[EXERCISE REQUIREMENTS]
Below are the records; give again exactly the line with "handler else s", the line with "0xFF (R176). -/", and each line that lies between them, and nothing besides.

EXCERPTED RECORDS below:

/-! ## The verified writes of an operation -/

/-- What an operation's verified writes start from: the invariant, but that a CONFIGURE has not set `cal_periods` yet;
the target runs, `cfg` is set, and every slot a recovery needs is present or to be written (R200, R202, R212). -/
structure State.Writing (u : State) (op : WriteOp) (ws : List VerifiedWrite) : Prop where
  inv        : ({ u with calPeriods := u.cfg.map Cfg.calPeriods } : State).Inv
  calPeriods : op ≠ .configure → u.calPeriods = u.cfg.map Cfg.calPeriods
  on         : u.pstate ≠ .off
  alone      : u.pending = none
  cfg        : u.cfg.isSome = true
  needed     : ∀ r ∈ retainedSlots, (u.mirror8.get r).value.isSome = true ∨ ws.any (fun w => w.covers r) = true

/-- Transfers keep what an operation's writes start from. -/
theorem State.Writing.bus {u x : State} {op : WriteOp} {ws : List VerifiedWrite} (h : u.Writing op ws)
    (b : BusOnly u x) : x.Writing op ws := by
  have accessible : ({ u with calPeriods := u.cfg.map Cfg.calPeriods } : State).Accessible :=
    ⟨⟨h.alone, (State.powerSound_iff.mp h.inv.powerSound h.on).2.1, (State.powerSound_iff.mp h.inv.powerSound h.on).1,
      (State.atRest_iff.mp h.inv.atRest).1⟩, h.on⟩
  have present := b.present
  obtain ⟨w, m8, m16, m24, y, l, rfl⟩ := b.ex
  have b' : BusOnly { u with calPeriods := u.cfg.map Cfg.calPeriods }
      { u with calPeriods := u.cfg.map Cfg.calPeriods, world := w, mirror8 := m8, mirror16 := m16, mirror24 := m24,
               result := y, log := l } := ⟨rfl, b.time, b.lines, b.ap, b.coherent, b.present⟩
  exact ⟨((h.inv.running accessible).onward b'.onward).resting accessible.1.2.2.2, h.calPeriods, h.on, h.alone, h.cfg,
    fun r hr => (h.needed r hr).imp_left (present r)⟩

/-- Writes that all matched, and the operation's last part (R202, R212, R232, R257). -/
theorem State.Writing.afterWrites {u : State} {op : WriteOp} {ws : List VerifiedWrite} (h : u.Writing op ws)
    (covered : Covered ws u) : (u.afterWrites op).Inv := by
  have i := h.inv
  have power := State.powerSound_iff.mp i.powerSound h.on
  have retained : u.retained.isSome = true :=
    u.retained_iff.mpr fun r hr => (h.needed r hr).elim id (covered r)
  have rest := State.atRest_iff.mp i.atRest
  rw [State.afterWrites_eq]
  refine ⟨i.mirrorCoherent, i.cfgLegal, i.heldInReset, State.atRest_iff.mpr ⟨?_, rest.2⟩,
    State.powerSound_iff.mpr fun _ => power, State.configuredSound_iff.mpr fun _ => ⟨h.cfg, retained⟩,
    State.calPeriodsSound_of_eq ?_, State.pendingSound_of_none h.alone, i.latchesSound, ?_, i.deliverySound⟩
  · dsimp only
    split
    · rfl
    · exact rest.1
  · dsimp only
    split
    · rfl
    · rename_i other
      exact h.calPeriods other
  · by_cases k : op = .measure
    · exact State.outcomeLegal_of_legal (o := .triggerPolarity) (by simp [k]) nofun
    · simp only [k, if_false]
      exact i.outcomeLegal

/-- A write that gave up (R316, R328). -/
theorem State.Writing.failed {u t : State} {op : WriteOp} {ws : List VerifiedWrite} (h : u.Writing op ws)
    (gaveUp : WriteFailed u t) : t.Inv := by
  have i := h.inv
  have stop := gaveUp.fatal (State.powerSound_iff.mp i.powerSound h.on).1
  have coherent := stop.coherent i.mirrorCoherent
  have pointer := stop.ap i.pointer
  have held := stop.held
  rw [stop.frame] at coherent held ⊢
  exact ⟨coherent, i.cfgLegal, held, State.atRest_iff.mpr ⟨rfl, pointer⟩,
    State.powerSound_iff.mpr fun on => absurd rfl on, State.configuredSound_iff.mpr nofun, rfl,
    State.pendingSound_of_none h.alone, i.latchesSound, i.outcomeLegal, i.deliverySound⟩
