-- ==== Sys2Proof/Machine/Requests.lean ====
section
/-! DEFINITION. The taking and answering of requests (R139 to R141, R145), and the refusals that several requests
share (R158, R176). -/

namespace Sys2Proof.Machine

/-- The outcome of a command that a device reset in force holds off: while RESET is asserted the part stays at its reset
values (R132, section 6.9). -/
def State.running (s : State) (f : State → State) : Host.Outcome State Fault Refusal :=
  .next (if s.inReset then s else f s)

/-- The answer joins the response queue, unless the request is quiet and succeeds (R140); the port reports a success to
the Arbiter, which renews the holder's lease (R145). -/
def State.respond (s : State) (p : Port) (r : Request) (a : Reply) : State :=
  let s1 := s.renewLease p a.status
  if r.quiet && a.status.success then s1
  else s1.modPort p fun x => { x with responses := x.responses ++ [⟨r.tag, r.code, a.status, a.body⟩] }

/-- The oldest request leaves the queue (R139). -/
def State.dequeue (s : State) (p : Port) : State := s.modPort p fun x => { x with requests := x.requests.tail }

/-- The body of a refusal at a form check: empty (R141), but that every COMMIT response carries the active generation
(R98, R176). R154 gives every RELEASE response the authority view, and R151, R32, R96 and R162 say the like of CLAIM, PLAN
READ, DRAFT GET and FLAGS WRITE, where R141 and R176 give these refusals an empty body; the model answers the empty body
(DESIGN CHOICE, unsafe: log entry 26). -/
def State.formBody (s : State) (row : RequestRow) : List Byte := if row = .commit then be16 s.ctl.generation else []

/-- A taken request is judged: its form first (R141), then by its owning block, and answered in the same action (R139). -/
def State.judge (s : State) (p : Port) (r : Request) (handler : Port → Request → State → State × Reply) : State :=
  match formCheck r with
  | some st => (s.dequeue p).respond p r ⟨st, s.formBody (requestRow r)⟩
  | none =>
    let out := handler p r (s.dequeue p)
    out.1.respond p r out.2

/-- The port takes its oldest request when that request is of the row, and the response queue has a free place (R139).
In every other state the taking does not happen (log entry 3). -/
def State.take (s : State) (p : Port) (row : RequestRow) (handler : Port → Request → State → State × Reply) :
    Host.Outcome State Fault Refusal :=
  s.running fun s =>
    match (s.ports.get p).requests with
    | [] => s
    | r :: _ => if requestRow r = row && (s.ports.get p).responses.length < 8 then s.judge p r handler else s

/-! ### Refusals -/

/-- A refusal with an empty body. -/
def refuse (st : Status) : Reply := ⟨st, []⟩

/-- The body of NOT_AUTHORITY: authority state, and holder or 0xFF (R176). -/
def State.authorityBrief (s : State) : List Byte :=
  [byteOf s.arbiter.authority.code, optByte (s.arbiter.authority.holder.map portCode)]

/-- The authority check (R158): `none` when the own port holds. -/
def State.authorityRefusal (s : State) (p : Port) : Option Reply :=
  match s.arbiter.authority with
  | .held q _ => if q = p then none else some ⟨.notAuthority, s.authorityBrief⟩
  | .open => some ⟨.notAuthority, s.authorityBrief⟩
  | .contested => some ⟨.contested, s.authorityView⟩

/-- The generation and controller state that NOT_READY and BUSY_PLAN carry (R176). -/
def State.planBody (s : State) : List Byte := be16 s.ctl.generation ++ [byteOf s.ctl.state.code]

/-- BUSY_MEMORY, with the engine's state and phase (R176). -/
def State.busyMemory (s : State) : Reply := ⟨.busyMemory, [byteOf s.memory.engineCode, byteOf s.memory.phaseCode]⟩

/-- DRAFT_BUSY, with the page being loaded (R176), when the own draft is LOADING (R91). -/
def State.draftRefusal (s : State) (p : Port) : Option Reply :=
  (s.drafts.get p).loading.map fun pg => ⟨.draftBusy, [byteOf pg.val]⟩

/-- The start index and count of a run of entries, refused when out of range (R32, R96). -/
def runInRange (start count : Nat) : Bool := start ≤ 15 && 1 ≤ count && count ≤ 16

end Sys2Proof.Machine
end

End of EXCERPTED RECORDS.

[RESULT BELOW]
    | r :: _ => if requestRow r = row && (s.ports.get p).responses.length < 8 then s.judge p r handler else s

/-! ### Refusals -/

/-- A refusal with an empty body. -/
def refuse (st : Status) : Reply := ⟨st, []⟩

/-- The body of NOT_AUTHORITY: authority state, and holder or 0xFF (R176). -/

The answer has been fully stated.